- [TO DO]: Go through the entries below and print, exactly, the lines starting at the one with "end Sys2Proof.Machine" and ending at the one with "(h : e < 4294967296", keeping both ends and no others.
-------- DATA
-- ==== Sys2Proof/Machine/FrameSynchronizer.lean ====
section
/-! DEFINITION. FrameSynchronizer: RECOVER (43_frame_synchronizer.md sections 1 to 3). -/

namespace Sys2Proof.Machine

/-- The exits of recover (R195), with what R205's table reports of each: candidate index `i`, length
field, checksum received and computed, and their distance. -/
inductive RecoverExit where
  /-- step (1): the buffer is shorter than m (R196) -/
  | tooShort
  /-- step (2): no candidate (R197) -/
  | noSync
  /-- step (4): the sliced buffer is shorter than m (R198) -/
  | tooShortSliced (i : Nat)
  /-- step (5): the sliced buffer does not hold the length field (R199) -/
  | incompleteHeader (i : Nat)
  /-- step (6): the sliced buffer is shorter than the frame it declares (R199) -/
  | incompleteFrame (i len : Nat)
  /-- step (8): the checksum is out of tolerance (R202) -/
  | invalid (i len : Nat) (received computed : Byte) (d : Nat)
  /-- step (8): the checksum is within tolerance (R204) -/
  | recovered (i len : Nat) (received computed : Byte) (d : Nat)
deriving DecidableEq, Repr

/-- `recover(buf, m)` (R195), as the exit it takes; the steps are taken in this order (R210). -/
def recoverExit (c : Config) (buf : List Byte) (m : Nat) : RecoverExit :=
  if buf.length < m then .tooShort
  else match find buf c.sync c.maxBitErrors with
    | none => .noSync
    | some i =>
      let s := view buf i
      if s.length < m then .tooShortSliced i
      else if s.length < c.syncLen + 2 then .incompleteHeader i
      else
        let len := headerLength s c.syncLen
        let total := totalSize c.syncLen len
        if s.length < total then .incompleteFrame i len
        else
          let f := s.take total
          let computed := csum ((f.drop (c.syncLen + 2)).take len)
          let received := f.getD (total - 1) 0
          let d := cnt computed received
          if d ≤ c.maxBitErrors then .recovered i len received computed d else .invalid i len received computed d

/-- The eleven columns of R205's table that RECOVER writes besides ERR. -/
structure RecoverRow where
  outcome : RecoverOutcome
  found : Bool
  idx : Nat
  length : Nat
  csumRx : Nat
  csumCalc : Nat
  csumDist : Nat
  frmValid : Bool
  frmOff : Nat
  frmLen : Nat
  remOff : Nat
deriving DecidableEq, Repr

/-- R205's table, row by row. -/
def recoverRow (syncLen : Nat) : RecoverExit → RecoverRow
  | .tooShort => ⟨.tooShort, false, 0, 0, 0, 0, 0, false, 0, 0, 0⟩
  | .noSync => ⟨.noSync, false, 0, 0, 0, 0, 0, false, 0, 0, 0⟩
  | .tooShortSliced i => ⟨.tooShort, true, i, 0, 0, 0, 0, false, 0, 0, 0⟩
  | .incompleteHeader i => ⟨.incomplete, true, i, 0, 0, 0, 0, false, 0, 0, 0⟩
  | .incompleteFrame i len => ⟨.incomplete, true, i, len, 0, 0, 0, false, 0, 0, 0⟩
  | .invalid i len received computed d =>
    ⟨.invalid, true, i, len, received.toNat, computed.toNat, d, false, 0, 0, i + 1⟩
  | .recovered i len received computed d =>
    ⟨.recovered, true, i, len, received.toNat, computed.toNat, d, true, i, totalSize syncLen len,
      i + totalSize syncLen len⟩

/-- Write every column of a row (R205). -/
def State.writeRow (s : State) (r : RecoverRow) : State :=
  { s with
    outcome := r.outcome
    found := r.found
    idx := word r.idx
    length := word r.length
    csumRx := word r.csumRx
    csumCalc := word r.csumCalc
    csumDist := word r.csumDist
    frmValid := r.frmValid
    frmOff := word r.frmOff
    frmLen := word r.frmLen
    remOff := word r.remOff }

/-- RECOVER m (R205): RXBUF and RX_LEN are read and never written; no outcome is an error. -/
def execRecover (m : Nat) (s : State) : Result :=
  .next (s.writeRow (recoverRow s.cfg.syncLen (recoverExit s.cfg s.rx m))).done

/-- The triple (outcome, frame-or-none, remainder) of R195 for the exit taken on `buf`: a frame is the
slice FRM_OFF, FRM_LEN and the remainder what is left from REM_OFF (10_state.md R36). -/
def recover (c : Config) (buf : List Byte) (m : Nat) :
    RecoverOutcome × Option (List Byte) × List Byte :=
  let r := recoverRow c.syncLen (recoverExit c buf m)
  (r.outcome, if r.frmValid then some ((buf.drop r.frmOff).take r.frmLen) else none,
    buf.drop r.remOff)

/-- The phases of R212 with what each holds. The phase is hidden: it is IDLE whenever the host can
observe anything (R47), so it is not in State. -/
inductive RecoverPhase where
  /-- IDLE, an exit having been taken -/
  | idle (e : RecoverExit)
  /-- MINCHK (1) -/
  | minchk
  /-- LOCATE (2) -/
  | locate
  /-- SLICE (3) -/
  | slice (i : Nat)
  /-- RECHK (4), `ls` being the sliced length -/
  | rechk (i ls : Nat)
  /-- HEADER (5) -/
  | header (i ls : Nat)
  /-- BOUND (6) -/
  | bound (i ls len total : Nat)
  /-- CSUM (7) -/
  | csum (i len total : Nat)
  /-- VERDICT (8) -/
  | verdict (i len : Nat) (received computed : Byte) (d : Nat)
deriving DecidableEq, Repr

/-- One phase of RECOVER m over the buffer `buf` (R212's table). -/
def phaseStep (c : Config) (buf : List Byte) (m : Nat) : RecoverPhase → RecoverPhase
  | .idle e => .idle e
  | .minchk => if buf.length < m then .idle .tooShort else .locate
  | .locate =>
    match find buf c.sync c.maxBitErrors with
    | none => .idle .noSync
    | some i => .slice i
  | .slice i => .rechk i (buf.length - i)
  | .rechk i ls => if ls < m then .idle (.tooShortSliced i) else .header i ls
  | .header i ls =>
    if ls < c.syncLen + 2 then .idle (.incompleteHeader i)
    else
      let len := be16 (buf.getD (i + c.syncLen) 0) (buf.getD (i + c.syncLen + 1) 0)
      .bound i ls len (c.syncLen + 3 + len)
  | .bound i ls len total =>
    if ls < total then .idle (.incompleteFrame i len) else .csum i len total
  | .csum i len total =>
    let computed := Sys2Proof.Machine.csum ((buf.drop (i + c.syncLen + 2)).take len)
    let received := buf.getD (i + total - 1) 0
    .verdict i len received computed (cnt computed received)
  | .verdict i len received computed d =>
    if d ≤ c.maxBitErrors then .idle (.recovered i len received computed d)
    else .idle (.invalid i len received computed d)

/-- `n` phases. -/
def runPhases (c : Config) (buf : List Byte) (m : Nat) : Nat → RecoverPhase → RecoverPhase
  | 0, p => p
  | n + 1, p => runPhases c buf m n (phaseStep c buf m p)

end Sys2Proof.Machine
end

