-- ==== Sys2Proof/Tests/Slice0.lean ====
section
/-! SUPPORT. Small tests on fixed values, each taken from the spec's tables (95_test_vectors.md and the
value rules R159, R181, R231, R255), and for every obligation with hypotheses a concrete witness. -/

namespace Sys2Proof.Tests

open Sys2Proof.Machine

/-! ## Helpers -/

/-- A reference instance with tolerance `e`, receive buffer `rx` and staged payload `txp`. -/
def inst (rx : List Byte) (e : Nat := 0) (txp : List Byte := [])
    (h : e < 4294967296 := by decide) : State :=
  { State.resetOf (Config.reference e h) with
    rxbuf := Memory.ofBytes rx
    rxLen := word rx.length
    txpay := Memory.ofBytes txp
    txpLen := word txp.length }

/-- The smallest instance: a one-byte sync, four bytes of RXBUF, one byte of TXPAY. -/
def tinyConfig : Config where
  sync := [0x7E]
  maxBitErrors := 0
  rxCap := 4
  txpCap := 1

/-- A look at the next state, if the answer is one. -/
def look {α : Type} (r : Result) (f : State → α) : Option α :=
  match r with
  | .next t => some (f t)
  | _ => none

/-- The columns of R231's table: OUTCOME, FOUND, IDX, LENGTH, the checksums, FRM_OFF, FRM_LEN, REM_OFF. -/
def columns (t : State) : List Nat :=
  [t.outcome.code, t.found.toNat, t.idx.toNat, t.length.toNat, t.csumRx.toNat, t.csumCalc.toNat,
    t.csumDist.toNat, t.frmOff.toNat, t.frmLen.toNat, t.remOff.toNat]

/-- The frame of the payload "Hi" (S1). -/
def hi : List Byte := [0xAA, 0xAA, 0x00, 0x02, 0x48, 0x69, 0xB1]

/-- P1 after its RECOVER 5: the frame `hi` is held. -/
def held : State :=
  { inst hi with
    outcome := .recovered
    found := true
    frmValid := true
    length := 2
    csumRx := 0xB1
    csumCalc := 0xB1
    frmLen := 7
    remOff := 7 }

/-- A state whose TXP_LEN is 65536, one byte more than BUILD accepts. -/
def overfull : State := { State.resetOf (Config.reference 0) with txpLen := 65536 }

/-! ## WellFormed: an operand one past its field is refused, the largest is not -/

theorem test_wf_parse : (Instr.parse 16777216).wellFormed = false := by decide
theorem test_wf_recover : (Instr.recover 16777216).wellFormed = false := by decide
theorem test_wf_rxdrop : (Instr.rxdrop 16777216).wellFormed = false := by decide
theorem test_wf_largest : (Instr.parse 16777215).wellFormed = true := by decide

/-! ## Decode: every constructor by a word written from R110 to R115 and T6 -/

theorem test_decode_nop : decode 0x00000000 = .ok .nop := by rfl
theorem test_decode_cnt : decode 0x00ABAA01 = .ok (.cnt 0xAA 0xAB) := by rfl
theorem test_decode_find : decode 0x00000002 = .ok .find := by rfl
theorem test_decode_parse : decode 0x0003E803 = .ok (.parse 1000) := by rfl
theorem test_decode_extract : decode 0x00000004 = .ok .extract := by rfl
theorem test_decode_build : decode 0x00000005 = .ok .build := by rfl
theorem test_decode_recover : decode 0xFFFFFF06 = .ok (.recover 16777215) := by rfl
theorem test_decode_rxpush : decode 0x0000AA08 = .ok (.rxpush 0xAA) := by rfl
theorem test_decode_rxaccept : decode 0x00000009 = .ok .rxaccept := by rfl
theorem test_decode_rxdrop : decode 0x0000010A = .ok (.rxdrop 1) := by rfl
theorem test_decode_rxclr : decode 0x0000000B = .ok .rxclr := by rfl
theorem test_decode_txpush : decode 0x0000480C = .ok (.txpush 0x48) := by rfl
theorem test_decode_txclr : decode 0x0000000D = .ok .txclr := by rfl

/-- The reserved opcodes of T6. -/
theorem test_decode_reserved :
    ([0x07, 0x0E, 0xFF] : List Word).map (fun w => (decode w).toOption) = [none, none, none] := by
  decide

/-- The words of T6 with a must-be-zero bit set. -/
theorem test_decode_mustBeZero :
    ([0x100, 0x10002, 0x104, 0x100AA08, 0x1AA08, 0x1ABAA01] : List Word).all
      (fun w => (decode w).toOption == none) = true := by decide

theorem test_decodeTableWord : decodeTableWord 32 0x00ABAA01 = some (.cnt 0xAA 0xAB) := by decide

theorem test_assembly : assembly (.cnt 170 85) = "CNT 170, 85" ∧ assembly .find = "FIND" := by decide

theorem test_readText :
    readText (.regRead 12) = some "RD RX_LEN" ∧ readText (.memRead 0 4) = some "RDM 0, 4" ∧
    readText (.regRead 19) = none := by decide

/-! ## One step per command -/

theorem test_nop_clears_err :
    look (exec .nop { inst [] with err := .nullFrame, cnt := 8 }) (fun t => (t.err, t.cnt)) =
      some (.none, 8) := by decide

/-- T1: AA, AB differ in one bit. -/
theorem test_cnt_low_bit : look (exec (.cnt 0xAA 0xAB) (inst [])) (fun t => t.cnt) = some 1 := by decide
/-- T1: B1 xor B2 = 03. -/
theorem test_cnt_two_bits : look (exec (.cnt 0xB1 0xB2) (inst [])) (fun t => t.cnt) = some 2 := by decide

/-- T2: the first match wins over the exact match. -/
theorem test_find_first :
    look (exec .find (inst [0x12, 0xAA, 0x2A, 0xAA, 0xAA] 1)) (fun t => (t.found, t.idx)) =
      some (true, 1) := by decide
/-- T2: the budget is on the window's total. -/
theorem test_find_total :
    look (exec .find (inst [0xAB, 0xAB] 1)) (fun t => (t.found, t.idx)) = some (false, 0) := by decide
----------------
- [THE ANSWER]:
end Sys2Proof.Machine
end

-- ==== Sys2Proof/Tests/Slice0.lean ====
section
/-! SUPPORT. Small tests on fixed values, each taken from the spec's tables (95_test_vectors.md and the
value rules R159, R181, R231, R255), and for every obligation with hypotheses a concrete witness. -/

namespace Sys2Proof.Tests

open Sys2Proof.Machine

/-! ## Helpers -/

/-- A reference instance with tolerance `e`, receive buffer `rx` and staged payload `txp`. -/
def inst (rx : List Byte) (e : Nat := 0) (txp : List Byte := [])
    (h : e < 4294967296 := by decide) : State :=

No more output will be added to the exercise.